-- ==== Sys2Proof/Machine/Dispatch.lean ====
section
/-! DEFINITION. One arm per operation. The fields an arm does not pass on (MD, IDX, VAL, F) are what the trace word says
the operation DID (spec/30_encoding.md rules R81, R84): outputs of the step, not operands (notes/assumptions/1.md). -/

namespace Sys2Proof.Machine

/-- What performing the operation `i` does in the state `s`. -/
def exec (i : Instr) (s : State) : Host.Outcome State Fault Refusal :=
  match i with
  | .reset => Sys2Proof.Machine.execReset s
  | .init _ => Sys2Proof.Machine.execInit s
  | .fill _ _ _ => Sys2Proof.Machine.execFill s
  | .start => Sys2Proof.Machine.execStart s
  | .sample _ => Sys2Proof.Machine.execSample s
  | .dutyCheck _ _ _ _ => Sys2Proof.Machine.execDutyCheck s
  | .modeCheck _ _ _ => Sys2Proof.Machine.execModeCheck s
  | .iterEnd _ _ => Sys2Proof.Machine.execIterEnd s
  | .yield _ => Sys2Proof.Machine.execYield s
  | .sigStart _ _ => Sys2Proof.Machine.execSigStart s
  | .sigWait _ _ _ => Sys2Proof.Machine.execSigWait s
  | .sigOnEnd _ _ => Sys2Proof.Machine.execSigOnEnd s
  | .sigOffEnd _ _ => Sys2Proof.Machine.execSigOffEnd s
  | .fault _ val => Sys2Proof.Machine.execFault val s

end Sys2Proof.Machine
end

Exercise goal –
List every line in the records above that contains the word "operation".

Reply to the task –
/-! DEFINITION. One arm per operation. The fields an arm does not pass on (MD, IDX, VAL, F) are what the trace word says
the operation DID (spec/30_encoding.md rules R81, R84): outputs of the step, not operands (notes/assumptions/1.md). -/
/-- What performing the operation `i` does in the state `s`. -/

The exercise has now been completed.